Your instructions: Return each line of the entries that mentions the word "canonical".
--- --- ---
-- ==== Sys2Proof/Laws/State.lean ====
section
/-! SUPPORT. Laws/State.lean: what every update leaves alone, one lemma for each field, and reading an object or a DOMAIN value back
after a write. Reading a table needs no canonical form. -/

namespace Sys2Proof.Machine

/-! ## Tables -/

/-- Placing an entry: the key reads as the value, every other key as before. -/
theorem tget_tput {α : Type} (dflt : Nat → α) (m : List (Nat × α)) (k j : Nat) (v : α) :
    tget dflt (tput m k v) j = if k = j then v else tget dflt m j := by
  induction m with
  | nil => simp [tput, tget]
  | cons e t ih =>
    obtain ⟨i, w⟩ := e
    simp only [tput]
    split
    · simp [tget]
    · split
      · subst i
        simp only [tget]
        split <;> simp_all
      · simp only [tget, ih]
        split
        · rename_i h1 h2 h3
          have : k ≠ j := by omega
          simp [this]
        · rfl

/-- Removing a key: it reads as an unlisted one, every other key as before. -/
theorem tget_tdel {α : Type} (dflt : Nat → α) (m : List (Nat × α)) (k j : Nat) :
    tget dflt (tdel m k) j = if k = j then dflt j else tget dflt m j := by
  induction m with
  | nil => simp [tdel, tget]
  | cons e t ih =>
    obtain ⟨i, w⟩ := e
    simp only [tdel]
    split
    · subst i
      simp only [ih, tget]
      split <;> simp_all
    · simp only [tget, ih]
      split
      · rename_i h1 h2
        have : k ≠ j := by omega
        simp [this]
      · rfl

/-- A write that keeps the canonical form reads back as one that does not. -/
theorem tget_tset {α : Type} [DecidableEq α] (dflt : Nat → α) (m : List (Nat × α)) (k j : Nat) (v : α) :
    tget dflt (tset dflt m k v) j = if k = j then v else tget dflt m j := by
  unfold tset
  split
  · rw [tget_tdel]
    split
    · subst_vars; rfl
    · rfl
  · exact tget_tput dflt m k j v

/-- An object read after a write. -/
theorem Dev.obj_setObj (d : Dev) (k v j : Nat) : (d.setObj k v).obj j = if k = j then v else d.obj j :=
  tget_tset defaultOf d.dict k j v

@[simp] theorem Dev.obj_setObj_same (d : Dev) (k v : Nat) : (d.setObj k v).obj k = v := by simp [Dev.obj_setObj]

theorem Dev.obj_setObj_ne (d : Dev) (k v j : Nat) (h : k ≠ j) : (d.setObj k v).obj j = d.obj j := by simp [Dev.obj_setObj, h]

@[simp] theorem Dev.obj_setObjI (d : Dev) (w k j : Nat) (v : Int) : (d.setObjI w k v).obj j = if k = j then raw w v else d.obj j :=
  d.obj_setObj k (raw w v) j

@[simp] theorem Dev.obj_setObjB (d : Dev) (k j : Nat) (b : Bool) : (d.setObjB k b).obj j = if k = j then b2n b else d.obj j :=
  d.obj_setObj k (b2n b) j

@[simp] theorem Dev.obj_setObjBit (d : Dev) (k n j : Nat) (b : Bool) :
    (d.setObjBit k n b).obj j = if k = j then setBit (d.obj k) n b else d.obj j := d.obj_setObj k (setBit (d.obj k) n b) j

@[simp] theorem Dev.obj_bumpBy (d : Dev) (w k n j : Nat) :
    (d.bumpBy w k n).obj j = if k = j then satAdd w (d.obj k) n else d.obj j := d.obj_setObj k (satAdd w (d.obj k) n) j

@[simp] theorem Dev.obj_bump (d : Dev) (k j : Nat) : (d.bump k).obj j = if k = j then satAdd 32 (d.obj k) 1 else d.obj j :=
  d.obj_setObj k (satAdd 32 (d.obj k) 1) j

/-- A DOMAIN value read after a write. -/
theorem Dev.blob_setBlob (d : Dev) (k : Nat) (v : List Byte) (j : Nat) : (d.setBlob k v).blob j = if k = j then v else d.blob j :=
  tget_tset (fun _ => []) d.blobs k j v

/-- Objects stand in the dictionary alone. -/
theorem Dev.obj_congr (d e : Dev) (h : e.dict = d.dict) (k : Nat) : e.obj k = d.obj k := by
  unfold Dev.obj
  rw [h]

/-- DOMAIN values stand in their table alone. -/
theorem Dev.blob_congr (d e : Dev) (h : e.blobs = d.blobs) (k : Nat) : e.blob k = d.blob k := by
  unfold Dev.blob
  rw [h]

/-! ## What each update leaves alone, field by field -/

@[simp] theorem Dev.setObj_now (d : Dev) (k v : Nat) : (d.setObj k v).now = d.now := rfl
@[simp] theorem Dev.setObjI_now (d : Dev) (w k : Nat) (v : Int) : (d.setObjI w k v).now = d.now := rfl
@[simp] theorem Dev.updSession_now (d : Dev) (s : Nat) (f : Session → Session) : (d.updSession s f).now = d.now := rfl
@[simp] theorem Dev.setObjB_now (d : Dev) (k : Nat) (b : Bool) : (d.setObjB k b).now = d.now := rfl
@[simp] theorem Dev.updRing_now (d : Dev) (r : Nat) (f : Ring → Ring) : (d.updRing r f).now = d.now := rfl
@[simp] theorem Dev.setObjBit_now (d : Dev) (k n : Nat) (b : Bool) : (d.setObjBit k n b).now = d.now := rfl
@[simp] theorem Dev.updConn_now (d : Dev) (n : Nat) (f : Conn → Conn) : (d.updConn n f).now = d.now := rfl
@[simp] theorem Dev.bumpBy_now (d : Dev) (w k n : Nat) : (d.bumpBy w k n).now = d.now := rfl
@[simp] theorem Dev.updGroup_now (d : Dev) (g : Nat) (f : SafeGroup → SafeGroup) : (d.updGroup g f).now = d.now := rfl
@[simp] theorem Dev.bump_now (d : Dev) (k : Nat) : (d.bump k).now = d.now := rfl
@[simp] theorem Dev.updPair_now (d : Dev) (i : Nat) (f : SafePair → SafePair) : (d.updPair i f).now = d.now := rfl
@[simp] theorem Dev.setBlob_now (d : Dev) (k : Nat) (v : List Byte) : (d.setBlob k v).now = d.now := rfl
@[simp] theorem Dev.updOut_now (d : Dev) (o : Nat) (f : SafeOut → SafeOut) : (d.updOut o f).now = d.now := rfl
@[simp] theorem Dev.emit_now (d : Dev) (e : Emit) : (d.emit e).now = d.now := rfl
@[simp] theorem Dev.updMonitor_now (d : Dev) (a : Nat) (f : Monitor → Monitor) : (d.updMonitor a f).now = d.now := rfl
@[simp] theorem Dev.updIsl_now (d : Dev) (f : Island → Island) : (d.updIsl f).now = d.now := rfl
@[simp] theorem Dev.updAxis_now (d : Dev) (c : Nat) (g : Axis → Axis) : (d.updAxis c g).now = d.now := rfl
@[simp] theorem Dev.updPair14_now (d : Dev) (f : Pair → Pair) : (d.updPair14 f).now = d.now := rfl
@[simp] theorem Dev.updLeg_now (d : Dev) (n : Nat) (f : LegPort → LegPort) : (d.updLeg n f).now = d.now := rfl
@[simp] theorem Dev.updLane_now (d : Dev) (f l : Nat) (g : Lane → Lane) : (d.updLane f l g).now = d.now := rfl
@[simp] theorem Dev.updUnit_now (d : Dev) (u : Nat) (f : TrigUnit → TrigUnit) : (d.updUnit u f).now = d.now := rfl
@[simp] theorem Dev.updWear_now (d : Dev) (f l : Nat) (g : Lane → Lane) : (d.updWear f l g).now = d.now := rfl
@[simp] theorem Dev.updRec_now (d : Dev) (r : Nat) (f : Recorder → Recorder) : (d.updRec r f).now = d.now := rfl
@[simp] theorem Dev.fresh_now (d : Dev) : d.fresh.now = d.now := rfl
--- --- ---
Task solution:
after a write. Reading a table needs no canonical form. -/
/-- A write that keeps the canonical form reads back as one that does not. -/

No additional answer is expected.